Stream: helpdesk (published)

Topic: ✔ Artifacts for projects that are not packages

Notification Bot (Nov 26 2021 at 13:40):

Yakir Luc Gagnon has marked this topic as resolved.

Rik Huijzer (Nov 28 2021 at 19:54):

Why not make a package for the paper? I do that I find that it works quite well, but maybe there is an easier way?

Júlio Hoffimann (Nov 29 2021 at 00:27):

I use DataDeps.jl for papers. Maybe you don't need the Artfifacts framework after all @Yakir Luc Gagnon ?

Júlio Hoffimann (Nov 29 2021 at 00:28):

The package works nicely and was designed with your use case in mind. Register a URL and use the data as is it was on disk already downloaded.

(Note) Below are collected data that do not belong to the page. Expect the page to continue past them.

/-- Cached bytes scanned one after another while synchronised take `bd_esc` where the table's run goes. That the command is
still in progress is asked before each scan only, so that the last one may end it. -/
theorem runSteps_scan {s t : State} {cs rest : List Byte} (hrun : s.running) (hsync : s.bdSynced = true)
    (hcache : s.bdCache = cs ++ rest) (hbusy : ∀ k < cs.length, ∀ u, runSteps k s = .next u → u.busy = true)
    (ht : runSteps cs.length s = .next t) : t.bdEsc = (escRun s.bdEsc cs).2 ∧ t.bdCache = rest := by
  induction cs generalizing s with
  | nil => cases ht; exact ⟨rfl, hcache⟩
  | cons c cs ih =>
    have hstep := step_scan hrun (hbusy 0 (Nat.succ_pos _) s rfl) hcache
    have hframe := scanByte_frame c { s with bdCache := cs ++ rest }
    have hesc := scanByte_bdEsc_synced (s := { s with bdCache := cs ++ rest }) c hsync
    have hsync' := scanByte_bdSynced (c := c) (s := { s with bdCache := cs ++ rest }) hsync
    generalize scanByte c { s with bdCache := cs ++ rest } = u at hstep hframe hesc hsync'
    obtain ⟨hlast, hleft⟩ := ih (s := u) (by rw [hframe]; exact hrun) hsync' (by rw [hframe])
      (fun k hk v hv => hbusy (k + 1) (Nat.succ_lt_succ hk) v ((runSteps_succ hstep).trans hv))
      ((runSteps_succ hstep).symm.trans ht)
    exact ⟨by rw [hlast, hesc]; rfl, hleft⟩

/-- A micro-step that scans no byte while synchronised leaves `bd_esc` as it is. -/
theorem decMicroStep_bdEsc {s t : State} (hm : decMicroStep s = .next t)
    (hno : ¬(s.bdSynced = true ∧ s.bdCache ≠ [])) : t.bdEsc = s.bdEsc := by
  cases hc : s.bdCache with
  | nil => rw [decMicroStep_read_frame hc hm]
  | cons c rest =>
    have hhunt : s.bdSynced = false := by simpa [hc] using hno
    cases (decMicroStep_scan hc).symm.trans hm
    exact scanByte_bdEsc_hunting (s := { s with bdCache := rest }) c hhunt

/-- `bd_esc` is held by every step but a scan while synchronised or a reset. -/
theorem step_bdEsc {s t : State} (hstep : step s = .next t) (hreset : s.resetIn.head? ≠ some 0)
    (hno : ¬(s.busy = true ∧ s.bdSynced = true ∧ s.bdCache ≠ [])) : t.bdEsc = s.bdEsc := by
  rcases step_cases hstep with ⟨later, hr, -⟩ | ⟨-, -, resets, ⟨hbusy, hm⟩ | ⟨-, ⟨-, rfl⟩ | ⟨i, rest, -, he⟩ |
      ⟨w, rest, -, rfl⟩⟩⟩
  · exact absurd (by rw [hr]; rfl) hreset
  · exact decMicroStep_bdEsc (s := { s with resetIn := resets }) hm fun hscan => hno ⟨hbusy, hscan⟩
  · rfl
  · obtain ⟨-, -, -, -, -, -, -, -, hsame, -⟩ := commandsWriteTheirOwnUnitOnly i _ t he
    exact hsame
  · rfl

/-- Settles O12: RXI by induction over the bytes fed, RXB by induction over the bytes scanned and by cases on what a step
does. -/
theorem decodersFollowTheEscapeTable : Obligations.DecodersFollowTheEscapeTable :=
  ⟨execAll_decFeed, fun _ _ _ _ hrun _ hsync hcache hbusy ht => runSteps_scan hrun hsync hcache hbusy ht,
   fun _ _ => step_bdEsc⟩

end Sys2Proof.Machine
end

section
/-! PROOFS. The statements on the block encoder (41_block_encoder.md R131 to R136), and the statuses each command is answered
with (R136, R197, R217, R231). -/

namespace Sys2Proof.Machine

/-! ### ENC_BLOCK on each side of R132's bound -/

/-- The length of the wire frame, from the counts of the two bytes that escape to two (R111). -/
theorem length_frame_eq_counts (p : List Byte) : (frame p).length = 3 + p.length + p.count 0xC0 + p.count 0xDB := by
  rw [length_frame, length_escAll]
  omega

/-- A frame longer than BUF_SIZE is answered BUFFER_OVERFLOW, and nothing is asked of the channel (R132). -/
theorem execEncBlock_over {p : List Byte} {s : State} (h : s.cfg.bufSize < (frame p).length) :
    execEncBlock p s = .next (s.raise .bufferOverflow) := if_pos h

/-- The answer listed first is the one reported, where it is within the channel's duty (R133, R134). -/
theorem execEncBlock_answered {p : List Byte} {s : State} {a : WriteAnswer} {later : List WriteAnswer}
    (hfit : (frame p).length ≤ s.cfg.bufSize) (hw : s.writeAnswers = a :: later) (hduty : a.n ≤ (frame p).length) :
    execEncBlock p s = .next (encBlockEnd p a.n a.err { s with writeAnswers := later }) := by
  rw [execEncBlock, if_neg (Nat.not_lt.2 hfit), State.chanWrite, hw]
  exact if_pos hduty

/-- An answered ENC_BLOCK adds its write, the answer, and a response with the answer's status. -/
theorem encBlockEnd_status (p : List Byte) (n : Nat) (err : Option ChanErr) (s : State) :
    ∃ r, (encBlockEnd p n err s).trace = s.trace ++ [.chanWrite (frame p), .writeAnswer n err, .response r] ∧
      r.status = (writeStatus err).code :=
  ⟨⟨responseWord (writeStatus err) (count n) 0, [], err⟩, by simp [encBlockEnd], responseWord_status ..⟩

/-- An ENC_BLOCK that completes with a frame that fits has been answered. -/
theorem execEncBlock_fits {p : List Byte} {s t : State} (hfit : (frame p).length ≤ s.cfg.bufSize)
    (h : execEncBlock p s = .next t) :
    ∃ n err r, t.trace = s.trace ++ [.chanWrite (frame p), .writeAnswer n err, .response r] ∧
      r.status = (writeStatus err).code := by
  rcases execEncBlock_cases p s with
    ⟨hover, -⟩ | ⟨-, ⟨-, n, err, -, he⟩ | ⟨a, later, -, ⟨-, he⟩ | ⟨-, he⟩⟩⟩
  · exact absurd hover (Nat.not_lt.2 hfit)
  · cases he.symm.trans h
    exact ⟨n, err, encBlockEnd_status p n err { s with freeDraws := s.freeDraws + 1 }⟩
  · cases he.symm.trans h
  · cases he.symm.trans h
    exact ⟨a.n, a.err, encBlockEnd_status p a.n a.err { s with writeAnswers := later }⟩

theorem writeStatus_cases (err : Option ChanErr) : writeStatus err = .ok ∨ writeStatus err = .channelError := by
  cases err with
  | none => exact .inl rfl
  | some e => exact .inr rfl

Yakir Luc Gagnon (Nov 29 2021 at 08:59):

First DataDeps:
I love DataDeps and use it regularly. It's truly great. I find though that there are a few of these packages that overlap a bit, and since the Artifacts framework is intrinsic to Julia I'd give it a shot. I actually don't have a strong opinion on whether it's better or worse for my use-case, I'm not sure there is even a good answer to that. But this is the first time I use Artifacts for something like this. And so far it works very nicely.

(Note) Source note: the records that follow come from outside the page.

-- ==== Sys2Proof/Machine/InitMode.lean ====
section
/-! DEFINITION. The Peripheral Initializer and the Mode Controller (43_init_and_mode.md): INIT and SETMODE. -/

namespace Sys2Proof.Machine

/-- INIT (R120): it has a meaning in every state, at any time SEQ is IDLE (R122). -/
def execInit (r : Routing) (s : State) : Host.Outcome State Fault Refusal :=
  acceptCommand (.init r .s0) none s

/-- SETMODE (R124); a reserved target is refused (R129). -/
def execSetmode (target : Byte) (s : State) : Host.Outcome State Fault Refusal :=
  acceptCommand (.setmode target .s0) (setmodeRefusal target) s

end Sys2Proof.Machine
end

Secondly, package versus project for scientific papers:
This is a great question. I did both by now, here's what I learned.

Using a package

Advantages

you can leverage the updating functionality of Pkg to get the people you work with to easily update their versions (i.e. before publishing).
you can use the Test framework to include tests to your publication
possibly more extensive documentations

Disadvantages

users need to using MyPackage and run_main() every time they want to generate the results of the study, instead of just include("generate_results.jl")
we include a Manifest.toml file to the package to make sure it will always work, this too is not terribly natural for a Package to do.

Using a project

Advantages

it's easier for the reader to parse
less moving parts

Disadvantages

basically the inverse of the advantages of using a package...

I'd love to hear your opinions on this. I also think that this heavily depends on your specific field of research. People that do a lot of simulations should find DrWatson.jl amazing, people that don't might find it too large or opinionated (rightly or not)?

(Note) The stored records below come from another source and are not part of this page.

-- ==== Sys2Proof/Laws/MicroSteps.lean ====
section
/-! SUPPORT. What one micro-step of each command can change, and nothing else: the frame of every micro-step function, and the
frame of a step of another agent. -/

namespace Sys2Proof.Machine

variable (s : State)

/-- BAUD's micro-steps touch SEQ, `BRP` and the timing registers. -/
theorem microBaud_frame (bitrate clock : BitVec 16) (l : BaudLabel) :
    let t := microBaud bitrate clock l s
    t = { s with
      seq := t.seq, bank := { s.bank with brp := t.bank.brp, timingA := t.bank.timingA, timingB := t.bank.timingB } } := by
  cases l <;> rfl

/-- INIT's micro-steps touch SEQ, the pins of the routing, `DRIVE_EN`, `TS.code` and `FSC`. -/
theorem microInit_frame (r : Routing) (l : InitLabel) :
    let t := microInit r l s
    t = { s with
      seq := t.seq, tsCode := t.tsCode, fsc := t.fsc, initDone := t.initDone
      bank := { setPins s.bank r (pins t.bank r) with driveEn := t.bank.driveEn } } := by
  cases l <;> cases r <;> rfl

/-- SETMODE's micro-steps touch SEQ and `MODE_REQ`. -/
theorem microSetmode_frame (target : Byte) (l : ModeLabel) :
    let t := microSetmode target l s
    t = { s with seq := t.seq, bank := { s.bank with modeReq := t.bank.modeReq } } := by
  cases l <;> rfl

/-- The filter micro-steps touch `FSC`, one filter bank, the mask and `RXIE0`; not SEQ, which their callers set. -/
theorem microFilter_frame (nodeID messageType : Byte) (l : FilterLabel) :
    let t := (microFilter nodeID messageType l s).1
    t = { s with
      fsc := t.fsc
      bank := { s.bank with
        filt0 := t.bank.filt0, filt1 := t.bank.filt1, maskH := t.bank.maskH, maskL := t.bank.maskL, rxie0 := t.bank.rxie0 } } := by
  cases l with
  | s1 c => cases h : bankFor c <;> simp [microFilter, State.write, State.withBank, regWrite, setFilterBank, h]
  | s2 c => cases h : bankFor c <;> simp [microFilter, State.write, State.withBank, regWrite, setFilterBank, h]
  | s3 c => cases h : bankFor c <;> simp [microFilter, State.write, State.withBank, regWrite, setFilterBank, h]
  | _ => rfl

/-- The micro-steps of the wait touch `ABORT_REQ` alone. -/
theorem microWait_frame (l : AwaitLabel) :
    let t := (microWait l s).1
    t = { s with bank := { s.bank with abortReq := t.bank.abortReq } } := by
  cases l <;> rfl

/-- The wait ends exactly at A0 with `TXREQ` = 0. -/
theorem microWait_ends (l : AwaitLabel) : (microWait l s).2 = none ↔ l = .a0 ∧ s.bank.txreq ≠ 1#1 := by
  cases l <;> simp [microWait, txreqSet]

/-- SEND's micro-steps touch `TS.code`, the transmit buffer, `TXREQ` and `ABORT_REQ`; not SEQ, which their callers set. -/
theorem microMessage_frame (m : Message) (l : SendLabel) :
    let t := (microMessage m l s).1
    t = { s with
      tsCode := t.tsCode
      bank := { s.bank with
        txidH := t.bank.txidH, txidL := t.bank.txidL, txdlc := t.bank.txdlc, txd := t.bank.txd, txreq := t.bank.txreq
        abortReq := t.bank.abortReq } } := by
  cases l with
  | wait l => cases l <;> simp only [microMessage] <;> split <;> rename_i h <;> simp [microWait] at h <;>
      obtain ⟨rfl, -⟩ := h <;> rfl
  | _ => rfl

/-- A micro-step of any command leaves the parameters, the timestamp, the ports and the agenda. -/
theorem microStep_frame : (microStep s).params = s.params ∧ (microStep s).timestamp = s.timestamp ∧
    (microStep s).resultPort = s.resultPort ∧ (microStep s).port = s.port ∧ (microStep s).agenda = s.agenda := by
  unfold microStep
  split
  · exact ⟨rfl, rfl, rfl, rfl, rfl⟩
  · rw [microBaud_frame]; exact ⟨rfl, rfl, rfl, rfl, rfl⟩
  · rw [microInit_frame]; exact ⟨rfl, rfl, rfl, rfl, rfl⟩
  · rw [microSetmode_frame]; exact ⟨rfl, rfl, rfl, rfl, rfl⟩
  · rename_i n mt l _
    have h := microFilter_frame s n mt l
    unfold microFstrict
    split <;> rename_i e <;> rw [e] at h <;> simp only at h <;> rw [h] <;> exact ⟨rfl, rfl, rfl, rfl, rfl⟩
  · rename_i n mt l _
    cases l with
    | strict l =>
      have h := microFilter_frame s n mt l
      simp only [microFfirst]
      split <;> rename_i e <;> rw [e] at h <;> simp only at h <;> rw [h] <;> exact ⟨rfl, rfl, rfl, rfl, rfl⟩
    | _ => exact ⟨rfl, rfl, rfl, rfl, rfl⟩
  · rename_i l _
    have h := microWait_frame s l
    unfold microAwait
    split <;> rename_i e <;> rw [e] at h <;> simp only at h <;> rw [h] <;> exact ⟨rfl, rfl, rfl, rfl, rfl⟩
  · rename_i m l _
    have h := microMessage_frame s m l
    unfold microSend
    split <;> rename_i e <;> rw [e] at h <;> simp only at h <;> rw [h] <;> exact ⟨rfl, rfl, rfl, rfl, rfl⟩
  · rename_i m l _
    cases l with
    | send l =>
      have h := microMessage_frame s m l
      simp only [microSendsync]
      split <;> rename_i e <;> rw [e] at h <;> simp only at h <;> rw [h] <;> exact ⟨rfl, rfl, rfl, rfl, rfl⟩
    | wait l =>
      have h := microWait_frame s l
      simp only [microSendsync]
      split <;> rename_i e <;> rw [e] at h <;> simp only at h <;> rw [h] <;> exact ⟨rfl, rfl, rfl, rfl, rfl⟩

/-- A step of another agent leaves the parameters, SEQ, the record of INIT, the port and the agenda. -/
theorem perform_frame (a : Act) : (perform a s).params = s.params ∧ (perform a s).seq = s.seq ∧
    (perform a s).initDone = s.initDone ∧ (perform a s).port = s.port ∧ (perform a s).agenda = s.agenda := by
  cases a with
  | hostSetsDirTx r d => simp only [perform]; split <;> exact ⟨rfl, rfl, rfl, rfl, rfl⟩
  | hostSetsDirRx r d => simp only [perform]; split <;> exact ⟨rfl, rfl, rfl, rfl, rfl⟩
  | hostWritesRegister r v => simp only [perform]; split <;> exact ⟨rfl, rfl, rfl, rfl, rfl⟩
  | _ => exact ⟨rfl, rfl, rfl, rfl, rfl⟩

/-- No step of another agent writes `FSC` (R16, R53). -/
theorem perform_fsc (a : Act) : (perform a s).fsc = s.fsc := by
  cases a with
  | hostSetsDirTx r d => simp only [perform]; split <;> rfl
  | hostSetsDirRx r d => simp only [perform]; split <;> rfl
  | hostWritesRegister r v => simp only [perform]; split <;> rfl
  | _ => rfl

/-- No step of another agent clears a bank's enable (R24). -/
theorem perform_filtEn (a : Act) (n : BankNo) (h : (filterBank s.bank n).en = 1#1) : (filterBank (perform a s).bank n).en = 1#1 := by
  cases a with
  | hostSetsDirTx r d => simp only [perform]; split <;> cases n <;> cases r <;> exact h
  | hostSetsDirRx r d => simp only [perform]; split <;> cases n <;> cases r <;> exact h
  | hostWritesRegister r v =>
    simp only [perform]
    split
    · rename_i hw
      cases r with
      | filtEn m => simp [hostMayWrite, trunc1] at hw; cases n <;> cases m <;> simp_all [filterBank, State.write, State.withBank, regWrite, setFilterBank]
      | filtH m => cases n <;> cases m <;> exact h
      | filtL m => cases n <;> cases m <;> exact h
      | _ => cases n <;> exact h
    · exact h
  | _ => cases n <;> exact h

/-- No step of another agent sets `TXREQ` (R20, R48, R161). -/
theorem perform_txreq (a : Act) (h : s.bank.txreq = 0#1) : (perform a s).bank.txreq = 0#1 := by
  cases a with
  | periphClearsTxreq => rfl
  | hostSetsDirTx r d => simp only [perform]; split <;> cases r <;> exact h
  | hostSetsDirRx r d => simp only [perform]; split <;> cases r <;> exact h
  | hostWritesRegister r v =>
    simp only [perform]
    split
    · rename_i hw
      cases r with
      | txreq => simp [hostMayWrite, trunc1] at hw; exact hw.2
      | filtEn m => cases m <;> exact h
      | filtH m => cases m <;> exact h
      | filtL m => cases m <;> exact h
      | _ => exact h
    · exact h
  | _ => exact h

/-- A direct write of the host touches the block-owned state and the bank, and never SEQ, the record of INIT or the ports. -/
theorem writeDirectly_frame (w : DirectWrite) :
    let t := writeDirectly w s
    t = { s with tsCode := t.tsCode, timestamp := t.timestamp, fsc := t.fsc, bank := t.bank } := by
  cases w <;> rfl

/-- While a command is in progress no other agent writes `FSC`, the host writes nothing of the bank, and the peripheral its own
fields only. -/
theorem perform_busy (a : Act) (h : s.seq ≠ .idle) : (perform a s).fsc = s.fsc ∧
    (perform a s).bank = { s.bank with
      txreq := (perform a s).bank.txreq, txerr := (perform a s).bank.txerr, abortReq := (perform a s).bank.abortReq
      modeStat := (perform a s).bank.modeStat } := by
  have hi : s.isIdle = false := by simp [State.isIdle, h]
  cases a <;> simp [perform, hi, regWrite]

end Sys2Proof.Machine
end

j-fu (Nov 29 2021 at 09:14):

Good discussion here. I did some write-up on projects here: https://j-fu.github.io/marginalia/julia/project-workflow/
In short, I tend to side with the idea to set a project up as a package with Manifest.toml.
Currently trying this out with my colleagues, so far it seems to work.
A follow-up on packages and on local registries is in the making...

Yakir Luc Gagnon (Nov 29 2021 at 10:30):

wow, I love this! I really like the idea of keeping a packages repo and deving those. then everything ships together and there shouldn't be any issues what so ever to reproduce (in my specific case I depend on two of my own packages, one registered and one not). Hmmm... I might change to this! Thank you @j-fu

Yakir Luc Gagnon (Nov 30 2021 at 09:51):

So actually @j-fu , I'm not so convinced anymore: the pros and cons I listed above are for an actual package versus a project. The framework you nicely presented in that blog seems (I might be wrong) like a project. Here's why:
You generated a package and with it all its functional sub-directories, that's true, but then by requiring that the user start a session from within this package's path and activate it there, you've effectively rendered that package into a project. Or it's more correct to say that the user interacts with that code as a project, not as a package. Interacting with it as a package would be starting Julia anywhere and just using MyProject (assuming it's been added to the current environment).

I still really like the ideas presented in your blog and the whole framework, but I think what you've described is a project, not a package.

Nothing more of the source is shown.